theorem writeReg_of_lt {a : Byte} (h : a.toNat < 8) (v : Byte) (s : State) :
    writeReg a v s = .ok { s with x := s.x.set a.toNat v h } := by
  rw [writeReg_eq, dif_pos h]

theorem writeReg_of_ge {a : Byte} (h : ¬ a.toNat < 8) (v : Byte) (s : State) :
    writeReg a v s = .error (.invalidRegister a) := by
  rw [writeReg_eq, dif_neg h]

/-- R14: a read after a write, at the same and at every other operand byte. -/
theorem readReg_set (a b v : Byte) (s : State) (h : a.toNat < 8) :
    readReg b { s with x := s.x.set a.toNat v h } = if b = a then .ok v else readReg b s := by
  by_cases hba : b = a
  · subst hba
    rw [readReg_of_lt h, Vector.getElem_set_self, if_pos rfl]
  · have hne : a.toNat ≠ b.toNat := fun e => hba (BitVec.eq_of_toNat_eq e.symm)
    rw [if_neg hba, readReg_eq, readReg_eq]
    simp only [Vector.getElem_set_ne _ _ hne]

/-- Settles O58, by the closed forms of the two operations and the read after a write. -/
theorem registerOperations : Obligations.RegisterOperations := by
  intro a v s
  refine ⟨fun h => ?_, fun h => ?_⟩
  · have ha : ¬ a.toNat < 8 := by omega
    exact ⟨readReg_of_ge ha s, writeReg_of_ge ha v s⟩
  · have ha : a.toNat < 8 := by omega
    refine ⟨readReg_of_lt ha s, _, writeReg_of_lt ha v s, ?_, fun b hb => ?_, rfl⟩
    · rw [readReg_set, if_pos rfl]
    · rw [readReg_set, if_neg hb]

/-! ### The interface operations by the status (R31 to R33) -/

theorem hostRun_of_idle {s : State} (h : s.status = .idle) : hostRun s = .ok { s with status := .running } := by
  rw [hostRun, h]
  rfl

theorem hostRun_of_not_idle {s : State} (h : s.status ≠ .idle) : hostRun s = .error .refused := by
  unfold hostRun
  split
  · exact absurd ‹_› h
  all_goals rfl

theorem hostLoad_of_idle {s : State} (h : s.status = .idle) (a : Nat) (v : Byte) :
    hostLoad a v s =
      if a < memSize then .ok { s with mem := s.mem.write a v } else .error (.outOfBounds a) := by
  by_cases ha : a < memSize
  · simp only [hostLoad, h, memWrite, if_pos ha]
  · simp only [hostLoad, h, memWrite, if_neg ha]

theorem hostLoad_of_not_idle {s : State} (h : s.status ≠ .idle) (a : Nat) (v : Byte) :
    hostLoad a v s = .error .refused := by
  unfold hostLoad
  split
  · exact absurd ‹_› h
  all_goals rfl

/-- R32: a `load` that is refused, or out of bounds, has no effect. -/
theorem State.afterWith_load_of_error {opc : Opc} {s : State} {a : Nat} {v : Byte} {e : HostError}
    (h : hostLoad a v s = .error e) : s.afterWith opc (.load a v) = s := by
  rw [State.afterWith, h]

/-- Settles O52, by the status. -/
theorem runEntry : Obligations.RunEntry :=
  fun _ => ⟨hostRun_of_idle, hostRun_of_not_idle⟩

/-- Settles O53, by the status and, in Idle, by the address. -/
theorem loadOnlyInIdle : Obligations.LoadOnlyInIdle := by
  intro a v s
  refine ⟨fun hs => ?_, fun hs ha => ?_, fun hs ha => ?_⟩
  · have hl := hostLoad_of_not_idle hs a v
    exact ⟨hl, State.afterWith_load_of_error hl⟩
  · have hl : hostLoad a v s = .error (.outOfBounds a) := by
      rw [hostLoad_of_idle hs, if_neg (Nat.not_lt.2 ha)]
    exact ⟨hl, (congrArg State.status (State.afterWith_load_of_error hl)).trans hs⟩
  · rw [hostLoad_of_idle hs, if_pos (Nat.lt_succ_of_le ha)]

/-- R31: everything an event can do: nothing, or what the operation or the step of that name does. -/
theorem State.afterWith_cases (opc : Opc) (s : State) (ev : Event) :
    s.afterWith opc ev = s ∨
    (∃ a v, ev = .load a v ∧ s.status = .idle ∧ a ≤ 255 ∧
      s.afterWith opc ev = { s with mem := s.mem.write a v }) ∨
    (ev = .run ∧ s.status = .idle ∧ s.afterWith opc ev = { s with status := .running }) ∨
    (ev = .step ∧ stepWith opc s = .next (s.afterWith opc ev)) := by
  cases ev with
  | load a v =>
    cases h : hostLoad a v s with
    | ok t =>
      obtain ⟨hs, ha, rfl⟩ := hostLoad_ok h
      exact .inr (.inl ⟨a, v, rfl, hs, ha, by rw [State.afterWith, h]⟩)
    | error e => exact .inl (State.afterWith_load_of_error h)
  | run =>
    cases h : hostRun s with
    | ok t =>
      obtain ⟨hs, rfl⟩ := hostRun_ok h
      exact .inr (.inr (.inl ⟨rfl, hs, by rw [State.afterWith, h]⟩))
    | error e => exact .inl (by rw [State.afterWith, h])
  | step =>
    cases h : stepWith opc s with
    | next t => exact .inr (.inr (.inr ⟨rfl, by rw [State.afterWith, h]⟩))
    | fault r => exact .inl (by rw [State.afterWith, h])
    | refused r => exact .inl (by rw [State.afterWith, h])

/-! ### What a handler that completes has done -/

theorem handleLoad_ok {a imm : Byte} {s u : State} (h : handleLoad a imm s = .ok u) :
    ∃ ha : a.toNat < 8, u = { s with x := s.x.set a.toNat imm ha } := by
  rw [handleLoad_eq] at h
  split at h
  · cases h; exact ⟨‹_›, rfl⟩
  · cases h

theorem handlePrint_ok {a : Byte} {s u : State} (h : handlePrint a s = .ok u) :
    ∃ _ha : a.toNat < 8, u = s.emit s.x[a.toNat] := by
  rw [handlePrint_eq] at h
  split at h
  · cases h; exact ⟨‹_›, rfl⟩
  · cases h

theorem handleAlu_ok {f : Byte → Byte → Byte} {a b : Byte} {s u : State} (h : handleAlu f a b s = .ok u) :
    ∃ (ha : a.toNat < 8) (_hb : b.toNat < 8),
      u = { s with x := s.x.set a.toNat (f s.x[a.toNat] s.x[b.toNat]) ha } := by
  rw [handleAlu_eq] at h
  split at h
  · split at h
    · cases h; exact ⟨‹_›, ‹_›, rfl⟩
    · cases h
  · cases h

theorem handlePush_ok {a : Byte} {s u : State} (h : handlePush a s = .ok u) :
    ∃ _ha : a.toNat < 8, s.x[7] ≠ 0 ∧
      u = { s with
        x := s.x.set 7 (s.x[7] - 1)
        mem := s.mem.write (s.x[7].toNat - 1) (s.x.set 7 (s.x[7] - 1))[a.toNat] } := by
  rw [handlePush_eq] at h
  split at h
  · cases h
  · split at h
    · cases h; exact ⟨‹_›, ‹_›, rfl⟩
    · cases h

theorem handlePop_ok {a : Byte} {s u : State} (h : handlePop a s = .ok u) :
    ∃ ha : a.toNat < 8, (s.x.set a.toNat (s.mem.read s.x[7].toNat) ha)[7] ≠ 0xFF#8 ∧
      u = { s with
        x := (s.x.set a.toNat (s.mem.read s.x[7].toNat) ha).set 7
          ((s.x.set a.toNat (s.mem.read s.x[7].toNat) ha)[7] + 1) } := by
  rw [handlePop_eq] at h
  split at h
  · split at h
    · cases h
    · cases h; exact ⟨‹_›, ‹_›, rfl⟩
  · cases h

*-*-*

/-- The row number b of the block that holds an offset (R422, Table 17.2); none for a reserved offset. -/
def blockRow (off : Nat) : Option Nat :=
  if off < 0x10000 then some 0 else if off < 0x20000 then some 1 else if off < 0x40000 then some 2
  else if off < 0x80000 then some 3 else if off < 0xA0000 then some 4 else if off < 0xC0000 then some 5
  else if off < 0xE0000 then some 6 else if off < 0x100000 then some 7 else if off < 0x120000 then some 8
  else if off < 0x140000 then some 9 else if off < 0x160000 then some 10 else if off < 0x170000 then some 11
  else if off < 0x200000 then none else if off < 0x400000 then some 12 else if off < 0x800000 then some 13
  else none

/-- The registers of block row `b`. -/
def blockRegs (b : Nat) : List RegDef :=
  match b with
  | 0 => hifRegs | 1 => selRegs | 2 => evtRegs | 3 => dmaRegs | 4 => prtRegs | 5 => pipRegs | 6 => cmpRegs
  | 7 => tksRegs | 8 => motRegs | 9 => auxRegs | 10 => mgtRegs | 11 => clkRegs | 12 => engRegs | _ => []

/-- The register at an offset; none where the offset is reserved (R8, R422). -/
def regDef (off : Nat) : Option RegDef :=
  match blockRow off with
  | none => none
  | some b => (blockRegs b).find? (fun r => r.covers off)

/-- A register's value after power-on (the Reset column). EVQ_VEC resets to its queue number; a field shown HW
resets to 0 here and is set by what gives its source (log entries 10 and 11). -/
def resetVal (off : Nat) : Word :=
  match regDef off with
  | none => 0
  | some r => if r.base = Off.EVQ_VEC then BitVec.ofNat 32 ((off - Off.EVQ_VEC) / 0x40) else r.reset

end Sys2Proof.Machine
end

*-*-*

Retype word for word everything in the listing above from the line that holds "(h : a.toNat < 8) (v" down to the line that holds "rw [if_neg hba, readReg_eq, readReg_eq]". Keep both end lines and leave out the rest.

Task response:
theorem writeReg_of_lt {a : Byte} (h : a.toNat < 8) (v : Byte) (s : State) :
    writeReg a v s = .ok { s with x := s.x.set a.toNat v h } := by
  rw [writeReg_eq, dif_pos h]

theorem writeReg_of_ge {a : Byte} (h : ¬ a.toNat < 8) (v : Byte) (s : State) :
    writeReg a v s = .error (.invalidRegister a) := by
  rw [writeReg_eq, dif_neg h]

/-- R14: a read after a write, at the same and at every other operand byte. -/
theorem readReg_set (a b v : Byte) (s : State) (h : a.toNat < 8) :
    readReg b { s with x := s.x.set a.toNat v h } = if b = a then .ok v else readReg b s := by
  by_cases hba : b = a
  · subst hba
    rw [readReg_of_lt h, Vector.getElem_set_self, if_pos rfl]
  · have hne : a.toNat ≠ b.toNat := fun e => hba (BitVec.eq_of_toNat_eq e.symm)
    rw [if_neg hba, readReg_eq, readReg_eq]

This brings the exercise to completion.